L’art. 35 della Costituzione dispone, al comma 3, che la Repubblica «promuove e favorisce
gli accordi e le organizzazioni internazionali intesi ad affermare e regolare i diritti del
lavoro».
Le norme internazionali di origine consuetudinaria sono fonti dirette del diritto del lavoro per effetto dell’art. 10 Cost. (l’ordinamento si conforma alle norme di d. internazionale generalmente riconosciute).
Le norme internazionali di natura pattizia (cioè i trattati) sono considerate, invece, fonti indirette in quanto devono essere ratificate con legge dello Stato per entrare a far
parte dell’ordinamento giuridico italiano e ad esse deve essere data esecuzione (in genere ciò avviene con la stessa legge che ne autorizza la ratifica) affinché diventino applicabili e vincolanti per i singoli individui.
Tra i più importanti trattati internazionali, sottoscritti anche dall’Italia, ricordiamo la
Carta Internazionale del Lavoro (Versailles, 1919), aggiornata dalla Dichiarazione di
Filadelfia (1944), la Carta sociale europea (Torino, 1961), sottoscritta dai membri del
Consiglio d’Europa i quali ne hanno ribadito i criteri minimi applicativi nel Codice europeo di sicurezza sociale (1964).

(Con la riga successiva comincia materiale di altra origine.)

theorem execSaEnable_fr {a0} {a1} {s} : FrRes [⟨17196646400, 17196646431, 32, 31⟩, ⟨17196646535, 17196646535, 1, 0⟩, ⟨17181966336, 17181966336, 1, 0⟩, ⟨17181967360, 17181967360, 1, 0⟩, ⟨17186226581, 17186257301, 2048, 0⟩, ⟨17181966338, 17181966338, 1, 0⟩, ⟨17181966495, 17181966495, 1, 0⟩, ⟨17186168832, 17186169247, 1, 0⟩, ⟨17188261632, 17188261632, 1, 0⟩, ⟨17181967232, 17181967263, 1, 0⟩, ⟨17205035139, 17205149827, 8192, 0⟩, ⟨17205035141, 17205149829, 8192, 0⟩, ⟨17205035140, 17205149828, 8192, 0⟩, ⟨17205035136, 17205149824, 8192, 0⟩, ⟨17202937984, 17204379776, 131072, 0⟩, ⟨17196646534, 17196646534, 1, 0⟩] [.flt, .evc, .pwr, .pair, .sa] s (execSaEnable a0 a1 s) := by
  unfold execSaEnable
  refine FrRes.next ?_
  refine busWrite_fr (x := ⟨17196646400, 17196646431, 32, 31⟩) (Keys.word_intro (by first | omega | (omega)) (by first | omega | (omega)) (by first | omega | (omega))) (fun u => State.werr_0x2008 (by omega)) rfl rfl ?_ (fun t ht => ?_)
  · first | assumption | exact Fr.refl _
  · refine Fr.iteh (fun _ => ?_) (fun _ => ?_)
    · refine Fr.iteh (fun _ => ?_) (fun _ => ?_)
      · first | assumption | exact Fr.refl _
      · extract_lets -merge -underBinder +onlyGivenNames x0
        try clear_value (e0 : x0 = _)
        extract_lets -merge -underBinder +onlyGivenNames x1
        try clear_value x1
        refine Fr.iteh (fun _ => ?_) (fun _ => ?_)
        · refine Fr.step (State.werr_0x2008 (by omega)) rfl rfl ?_
          first | assumption | exact Fr.refl _
        · extract_lets -merge -underBinder +onlyGivenNames x2
          extract_lets -merge -underBinder +onlyGivenNames x3
          refine Fr.cut x3 ?_ (fun h3 => ?_)
          · unfold x3
            refine Fr.step State.setSa_fr rfl rfl ?_
            first | assumption | exact Fr.refl _
          try clear_value x3
          refine Fr.step State.tlRelease_fr rfl rfl ?_
          refine Fr.wr (xs := [⟨17196646534, 17196646534, 1, 0⟩]) rfl rfl ?_
          refine Fr.wr (xs := [⟨17196646400, 17196646400, 1, 0⟩]) rfl rfl ?_
          first | assumption | exact Fr.refl _
    · refine Fr.iteh (fun _ => ?_) (fun _ => ?_)
      · first | assumption | exact Fr.refl _
      · refine Fr.iteh (fun _ => ?_) (fun _ => ?_)
        · refine Fr.step (State.werr_0x2008 (by omega)) rfl rfl ?_
          first | assumption | exact Fr.refl _
        · refine Fr.wr (xs := [⟨17196646400, 17196646400, 1, 0⟩]) rfl rfl ?_
          first | assumption | exact Fr.refl _

theorem execSaCommit_fr {a0} {a1} {s} : FrRes ([⟨17196646400, 17196646431, 32, 31⟩, ⟨17196646535, 17196646535, 1, 0⟩, ⟨17181966336, 17181966336, 1, 0⟩, ⟨17181967360, 17181967360, 1, 0⟩, ⟨17186226581, 17186257301, 2048, 0⟩, ⟨17181966338, 17181966338, 1, 0⟩, ⟨17181966495, 17181966495, 1, 0⟩, ⟨17186168832, 17186169247, 1, 0⟩, ⟨17188261632, 17188261632, 1, 0⟩, ⟨17181967232, 17181967263, 1, 0⟩, ⟨17196646656, 17196646656, 1, 0⟩, ⟨17196647812, 17196647812, 1, 0⟩, ⟨17196647808, 17196647808, 1, 0⟩, ⟨17196646544, 17196646544, 1, 0⟩, ⟨17196646536, 17196646536, 1, 0⟩, ⟨17198753168, 17198767504, 2048, 0⟩, ⟨17198753152, 17198767488, 2048, 0⟩, ⟨17196646533, 17196646533, 1, 0⟩, ⟨17196646529, 17196646529, 1, 0⟩, ⟨17198753155, 17198767491, 2048, 0⟩, ⟨17198753154, 17198767490, 2048, 0⟩, ⟨17198753156, 17198767492, 2048, 0⟩, ⟨17198753280, 17198767616, 2048, 0⟩, ⟨17205035139, 17205149827, 8192, 0⟩, ⟨17205035141, 17205149829, 8192, 0⟩, ⟨17205035140, 17205149828, 8192, 0⟩, ⟨17205035136, 17205149824, 8192, 0⟩, ⟨17202937984, 17204379776, 131072, 0⟩, ⟨17211359376, 17211408272, 256, 0⟩, ⟨17207138304, 17207138975, 1, 0⟩] ++ [⟨17207136256, 17207137664, 128, 0⟩, ⟨17198743816, 17198743816, 1, 0⟩, ⟨17198743808, 17198743808, 1, 0⟩, ⟨17198743553, 17198743553, 1, 0⟩, ⟨17198743688, 17198743695, 1, 0⟩]) [.flt, .evc, .pwr, .pair, .sa, .layer, .tl, .free, .hlth, .cal, .lane] s (execSaCommit a0 a1 s) := by
  unfold execSaCommit
  refine FrRes.next ?_
  refine busWrite_fr (x := ⟨17196646400, 17196646431, 32, 31⟩) (Keys.word_intro (by first | omega | (omega)) (by first | omega | (omega)) (by first | omega | (omega))) (fun u => State.werr_0x2008 (by omega)) rfl rfl ?_ (fun t ht => ?_)
  · first | assumption | exact Fr.refl _
  · refine Fr.iteh (fun _ => ?_) (fun _ => ?_)
    · refine Fr.step State.commitBlock_fr1 rfl rfl ?_
      first | assumption | exact Fr.refl _
    · first | assumption | exact Fr.refl _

Non va dimenticato il Patto delle Nazioni Unite sui diritti economici, sociali e culturali,
approvato il 16-11-1966 dall’Assemblea generale dell’ONU e ratificato dall’Italia con L.

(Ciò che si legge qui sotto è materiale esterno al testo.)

theorem State.publishZone_fr {s} {a1} : Fr [⟨17211359232, 17211408128, 256, 0⟩, ⟨17211359248, 17211408144, 256, 0⟩] [.free, .thm] s (State.publishZone s a1) := by
  unfold State.publishZone
  refine Fr.iteh (fun _ => ?_) (fun _ => ?_)
  · first | assumption | exact Fr.refl _
  · extract_lets -merge -underBinder +onlyGivenNames x0
    extract_lets -merge -underBinder +onlyGivenNames x1
    refine Fr.cut x1 ?_ (fun h1 => ?_)
    · unfold x1
      split
      · refine Fr.wr (xs := [⟨17211359232, 17211408128, 256, 0⟩]) (Reg.THM_ZTEMP_TJ_key (by first | omega | (simp only [List.mem_range] at *; omega))) rfl ?_
        first | assumption | exact Fr.refl _
      · unfold State.wrTemp
        try dsimp -zeta only
        refine Fr.iteh (fun _ => ?_) (fun _ => ?_)
        · refine Fr.wr (xs := [⟨17211359232, 17211408128, 256, 0⟩]) (Reg.THM_ZTEMP_TJ_key (by first | omega | (simp only [List.mem_range] at *; omega))) rfl ?_
          first | assumption | exact Fr.refl _
        · refine Fr.wr (xs := [⟨17211359232, 17211408128, 256, 0⟩]) (Reg.THM_ZTEMP_TJ_key (by first | omega | (simp only [List.mem_range] at *; omega))) rfl ?_
          refine Fr.step State.fresh_fr rfl rfl ?_
          first | assumption | exact Fr.refl _
    try clear_value x1
    refine Fr.step State.setZone_fr rfl rfl ?_
    unfold State.wrTemp
    try dsimp -zeta only
    refine Fr.iteh (fun _ => ?_) (fun _ => ?_)
    · refine Fr.wr (xs := [⟨17211359248, 17211408144, 256, 0⟩]) (Reg.THM_ZTEMP_TS_key (by first | omega | (simp only [List.mem_range] at *; omega))) rfl ?_
      first | assumption | exact Fr.refl _
    · refine Fr.wr (xs := [⟨17211359248, 17211408144, 256, 0⟩]) (Reg.THM_ZTEMP_TS_key (by first | omega | (simp only [List.mem_range] at *; omega))) rfl ?_
      refine Fr.step State.fresh_fr rfl rfl ?_
      first | assumption | exact Fr.refl _

theorem State.thmCapture_fr {s} : Fr [⟨17181966336, 17181966336, 1, 0⟩, ⟨17181967360, 17181967360, 1, 0⟩, ⟨17186226581, 17186257301, 2048, 0⟩, ⟨17181966338, 17181966338, 1, 0⟩, ⟨17181966495, 17181966495, 1, 0⟩, ⟨17186168832, 17186169247, 1, 0⟩, ⟨17211326720, 17211326720, 1, 0⟩, ⟨17211326465, 17211326465, 1, 0⟩] [.pwr, .flt, .evc, .thm] s (State.thmCapture s) := by
  unfold State.thmCapture
  refine Fr.iteh (fun _ => ?_) (fun _ => ?_)
  · unfold State.rejectCommit
    try dsimp -zeta only
    refine Fr.step State.fire_fr rfl rfl ?_
    refine Fr.wr (xs := [⟨17211326720, 17211326720, 1, 0⟩]) rfl rfl ?_
    refine Fr.wr (xs := [⟨17211326465, 17211326465, 1, 0⟩]) rfl rfl ?_
    first | assumption | exact Fr.refl _
  · refine Fr.set_thm rfl ?_
    first | assumption | exact Fr.refl _

theorem State.thmLive_fr {s} : Fr [⟨17211326465, 17211326465, 1, 0⟩] [.live, .thm] s (State.thmLive s) := by
  unfold State.thmLive
  split
  · first | assumption | exact Fr.refl _
  · refine Fr.wr (xs := [⟨17211326465, 17211326465, 1, 0⟩]) rfl rfl ?_
    refine Fr.step State.applySet_fr rfl rfl ?_
    refine Fr.set_thm rfl ?_
    first | assumption | exact Fr.refl _

theorem State.thmLed_fr {s} : Fr [⟨17181966336, 17181966336, 1, 0⟩, ⟨17181967360, 17181967360, 1, 0⟩, ⟨17186226581, 17186257301, 2048, 0⟩, ⟨17181966338, 17181966338, 1, 0⟩, ⟨17181966495, 17181966495, 1, 0⟩, ⟨17186168832, 17186169247, 1, 0⟩, ⟨17211326720, 17211326720, 1, 0⟩, ⟨17211326465, 17211326465, 1, 0⟩] [.thm, .pwr, .flt, .evc] s (State.thmLed s) := by
  unfold State.thmLed
  refine Fr.iteh (fun _ => ?_) (fun _ => ?_)
  · refine Fr.set_thm rfl ?_
    first | assumption | exact Fr.refl _
  · refine Fr.step State.thmCapture_fr rfl rfl ?_
    refine Fr.iteh (fun _ => ?_) (fun _ => ?_)
    · first | assumption | exact Fr.refl _
    · refine Fr.wr (xs := [⟨17211326465, 17211326465, 1, 0⟩]) rfl rfl ?_
      first | assumption | exact Fr.refl _

theorem State.thmBoundary_fr {s} : Fr [⟨17181966336, 17181966336, 1, 0⟩, ⟨17181967360, 17181967360, 1, 0⟩, ⟨17186226581, 17186257301, 2048, 0⟩, ⟨17181966338, 17181966338, 1, 0⟩, ⟨17181966495, 17181966495, 1, 0⟩, ⟨17186168832, 17186169247, 1, 0⟩, ⟨17211326720, 17211326720, 1, 0⟩, ⟨17211326465, 17211326465, 1, 0⟩] [.pwr, .flt, .evc, .thm, .pair, .lane, .live] s (State.thmBoundary s) := by
  unfold State.thmBoundary
  extract_lets -merge -underBinder +onlyGivenNames x0
  refine Fr.cut x0 ?_ (fun h0 => ?_)
  · unfold x0
    refine Fr.step State.thmCapture_fr rfl rfl ?_
    first | assumption | exact Fr.refl _
  try clear_value x0
  extract_lets -merge -underBinder +onlyGivenNames x1
  refine Fr.cut x1 ?_ (fun h1 => ?_)
  · unfold x1
    refine Fr.iteh (fun _ => ?_) (fun _ => ?_)
    · first | assumption | exact Fr.refl _
    · refine Fr.iteh (fun _ => ?_) (fun _ => ?_)
      · refine Fr.step State.mirrorCommit_fr rfl rfl ?_
        first | assumption | exact Fr.refl _
      · first | assumption | exact Fr.refl _
  try clear_value x1
  extract_lets -merge -underBinder +onlyGivenNames x2
  refine Fr.cut x2 ?_ (fun h2 => ?_)
  · unfold x2
    refine Fr.step State.thmLive_fr rfl rfl ?_
    first | assumption | exact Fr.refl _
  try clear_value x2
  refine Fr.iteh (fun _ => ?_) (fun _ => ?_)
  · refine Fr.step State.thmLed_fr rfl rfl ?_
    refine Fr.set_thm rfl ?_
    first | assumption | exact Fr.refl _
  · first | assumption | exact Fr.refl _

25-10-1977 n. 881. Esso si occupa, tra l’altro, di diritto del lavoro, equa retribuzione,
assicurazioni e altre forme di assistenza sociale, sindacati e diritto di sciopero.
Tra le convenzioni più rilevanti vi sono quelle stipulate dall’OIL (Organizzazione Internazionale del Lavoro), concernenti le condizioni di lavoro, le libertà sindacali, la sicurezza sociale.
Il diritto dell’Unione Europea è costituito dalle disposizioni dei trattati istitutivi dell’Unione Europea, così come integrati dalla giurisprudenza della Corte di Giustizia e da atti
successivi, da ultimo dal Trattato di Lisbona (firmato il 13-12-2007 ed entrato in vigore
il 1°-12-2009) che ha modificato il trattato sull’Unione Europea (TUE) e il Trattato istitutivo della Comunità europea ridenominato Trattato sul funzionamento dell’Unione europea (TFUE), nonché dagli atti emanati dalle istituzioni dell’Unione (regolamenti, direttive
e decisioni) (cd. diritto derivato).
Il diritto dell’Unione Europea ha acquisito sempre più importanza come fonte del diritto
del lavoro, anche in considerazione della notevolissima ricaduta delle direttive sullo sviluppo della legislazione nazionale in materia.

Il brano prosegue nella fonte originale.